It’s an old problem: the geeky engineer wants something cool with lots of knobs, dials, and fancy displays. The consumer wants an iPod, with one tiny screen, one jack for headphones, and one jack for charging. The engineer wants to customize and script it. The consumer wants a cool matte aluminum finish on a device that just works. If the consumer has to script it, something is very wrong. We’re currently caught between the two worlds. We’re looking for the Steve Jobs of data — someone who can design something that does what we want without getting us involved in the details.
We’ve become accustomed to virtual products, but it’s only appropriate to start by appreciating the extent to which data products have replaced physical products. Not that long ago, music was shipped as chunks of plastic that weighed roughly a pound. When the music was digitized and stored on CDs, it became a data product that weighed under an ounce, but was still a physical object. We’ve moved even further since: many of the readers of this article have bought their last CD, and now buy music exclusively in online form, through iTunes or Amazon. Video has followed the same path, as analog VHS videotapes became DVDs and are now streamed through Netflix, a pure data product.
But while we’re accustomed to the displacement of physical products by virtual products, the question of how we take the next step — where data recedes into the background — is surprisingly tough. Do we want products that deliver data? Or do we want products that deliver results based on data? We’re evolving toward the latter, though we’re not there yet. The iPod may be the best example of a product that pushes the data into the background to deliver what the user wants, but its partner application, iTunes, may be the worst.
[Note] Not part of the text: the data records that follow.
-- ==== Sys2Proof/Tests/Slice0.lean ====
section
/-! SUPPORT. Tests of one step each, with values from the spec's encodings and test vectors (95_test_vectors.md), and for every
statement with hypotheses a state that meets them. -/

namespace Sys2Proof.Tests

open Sys2Proof Sys2Proof.Machine

-- One theorem after another: each waits for the kernel's evaluation, and a thread apiece would fill the memory the check allows.
set_option Elab.async false

/-! ## Small states -/

/-- DISC_A of 95_test_vectors.md, with one readable sector. -/
def discA : Disc where
  tracks := [⟨0, 1000, .data⟩, ⟨1000, 4500, .audio⟩]
  sectors := [⟨5, List.replicate 2048 0x5A⟩]

def configA : Config := { Config.standard with disc := some discA }

/-- Power-on with DISC_A. -/
def onA : State := State.powerOn configA [] []

/-- Power-on with no disc. -/
def on : State := State.powerOn Config.standard [] []

/-- A busy bus: the phase by C/D, MSG and I/O, and the handshake by REQ and ACK. -/
def busy (cd msg io req ack : Bool) : State :=
  { onA.setReg 0x2 (if ack then 0x80 else 0x00) with
    bus.bsy := true, bus.selected := true, bus.cd := cd, bus.msg := msg, bus.io := io, bus.req := req, bus.ack := ack }

/-- The bus free with ACK held. -/
def freeAck : State := { onA.setReg 0x2 0x80 with bus.ack := true }

/-- A full command buffer. -/
def fullBuffer : List Byte := List.replicate 256 0x00

/-- Command phase, ACK high, with a buffer about to be dispatched. -/
def commandWith (c : List Byte) : State := { busy true false false false true with bus.commandBuffer := c }

/-- DataIn with two bytes in the buffer, of which `index` are taken. -/
def dataWith (index : Nat) (last req ack : Bool) : State :=
  { busy false false true req ack with
    bus.dataBuffer := [0x11, 0x22], bus.dataIndex := index, bus.dataSize := 2, bus.dataTransferred := last }

/-- The next state of an instruction; the state itself when there is none. -/
def after (i : Instr) (s : State) : State :=
  match exec i s with
  | .next t => t
  | _ => s

/-- The value the last read in the history gave. -/
def lastRead (s : State) : Option Byte :=
  match s.hist.getLast? with
  | some (.read _ v) => some v
  | _ => none

/-- The checks of BusInv that are about the fields alone. -/
def busChecks (s : State) : Bool :=
  let b := s.bus
  quietBus b && !b.sel && !b.atn && (b.lastRst == b.rst) && (b.selected == b.bsy) && (!b.req || b.bsy) &&
  (!b.bsy || b.cd || b.io) && (!(b.bsy && b.cd && b.msg) || b.io) && !(b.req && b.ack) &&
  (b.ack == (s.getReg 0x2)[7]) && (b.rst == (s.getReg 0x4)[1]) && decide (b.commandBuffer.length ≤ 256) &&
  decide (b.dataIndex ≤ b.dataSize) && decide (b.dataSize ≤ b.dataBuffer.length) && decide (b.dataSize ≤ 2048) &&
  decide (b.dataBuffer.length ≤ 8192) && (b.irqStatus &&& ~~~(irqReady ||| irqDone) == 0)

theorem busInv_of_checks {s : State} (h : busChecks s = true) : BusInv s := by
  simp only [busChecks, Bool.and_eq_true, Bool.not_eq_true', Bool.and_eq_false_iff, Bool.or_eq_true, beq_iff_eq, decide_eq_true_eq] at h
  obtain ⟨⟨⟨⟨⟨⟨⟨⟨⟨⟨⟨⟨⟨⟨⟨⟨h1, h2⟩, h3⟩, h4⟩, h5⟩, h6⟩, h7⟩, h8⟩, h9⟩, h10⟩, h11⟩, h12⟩, h13⟩, h14⟩, h15⟩, h16⟩, h17⟩ := h
  exact
    { atRest := atRest_of_quiet h1, noSel := h2, noAtn := h3, rstSeen := h4, selectedBusy := h5
      reqBusy := fun k => by rcases h6 with h6 | h6 <;> simp_all
      noDataOut := fun k => by rcases h7 with (h7 | h7) | h7 <;> simp_all
      noMessageOut := fun k1 k2 k3 => by rcases h8 with h8 | h8 <;> simp_all
      noReqAck := fun k => by rcases h9 with h9 | h9 <;> simp_all
      ackDriven := h10, rstDriven := h11, commandBytes := h12, indexInside := h13, sizeWritten := h14
      sizeBound := h15, bufferBound := h16, irqSources := h17 }

/-! ## Well-formedness and encodings (30_encoding.md) -/

/-- The one check of WellFormed: a WR 0xF word of the fade-program table is no instruction of the row WR 0xF. -/
theorem test_wf_refuses_fade_word : Instr.wf (.wr0xF 0x08) = false ∧ Instr.wf (.wr0xF 0x12) = true := by decide

/-- Word `0x0000 | r<<8` is RD r (R100). -/
theorem test_decode_reads :
    [0x0000#14, 0x0100#14, 0x0200#14, 0x0300#14, 0x0400#14, 0x0500#14, 0x0600#14, 0x0700#14,
     0x0800#14, 0x0900#14, 0x0A00#14, 0x0B00#14, 0x0C00#14, 0x0D00#14, 0x0E00#14, 0x0F00#14].map decodeHostOp =
    [.ok .rd0x0, .ok .rd0x1, .ok .rd0x2, .ok .rd0x3, .ok .rd0x4, .ok .rd0x5, .ok .rd0x6, .ok .rd0x7,
     .ok .rd0x8, .ok .rd0x9, .ok .rd0xA, .ok .rd0xB, .ok .rd0xC, .ok .rd0xD, .ok .rd0xE, .ok .rd0xF] := rfl

/-- Word `0x1000 | r<<8 | v` is WR r, v (R100). -/
theorem test_decode_writes :
    [0x105A#14, 0x1112#14, 0x1280#14, 0x13FF#14, 0x1402#14, 0x1501#14, 0x1601#14, 0x1785#14,
     0x1800#14, 0x1910#14, 0x1AAA#14, 0x1B02#14, 0x1CFF#14, 0x1D58#14, 0x1EF5#14, 0x1F07#14].map decodeHostOp =
    [.ok (.wr0x0 0x5A), .ok (.wr0x1 0x12), .ok (.wr0x2 0x80), .ok (.wr0x3 0xFF), .ok (.wr0x4 0x02), .ok (.wr0x5 0x01),
     .ok (.wr0x6 0x01), .ok (.wr0x7 0x85), .ok (.wr0x8 0x00), .ok (.wr0x9 0x10), .ok (.wr0xA 0xAA), .ok (.wr0xB 0x02),
     .ok (.wr0xC 0xFF), .ok (.wr0xD 0x58), .ok (.wr0xE 0xF5), .ok (.wr0xF 0x07)] := rfl

/-- The fade programs, by the low nibble of a WR 0xF word (43_fade.md R272). -/
theorem test_decode_fades :
    [0x1F10#14, 0x1F01#14, 0x1F08#14, 0x1F09#14, 0x1F0A#14, 0x1FFC#14, 0x1F0D#14, 0x1F0E#14].map decodeHostOp =
    [.ok (.fade0x0 0x1), .ok (.fade0x1 0x0), .ok (.fade0x8 0x0), .ok (.fade0x9 0x0), .ok (.fade0xA 0x0),
     .ok (.fade0xC 0xF), .ok (.fade0xD 0x0), .ok (.fade0xE 0x0)] := rfl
The user interface to iTunes is essentially a spreadsheet that exposes all of your music collection’s metadata. Similarly, the “People You May Know” feature on social sites such as LinkedIn and Facebook delivers recommendations: a list of people in the database who are close to you in one way or another. While that’s much more friendly than iTunes’ spreadsheet, it is still a list, a classic data structure. Products like these have a “data smell.” I call them “overt” data products because the data is clearly visible as part of the deliverable.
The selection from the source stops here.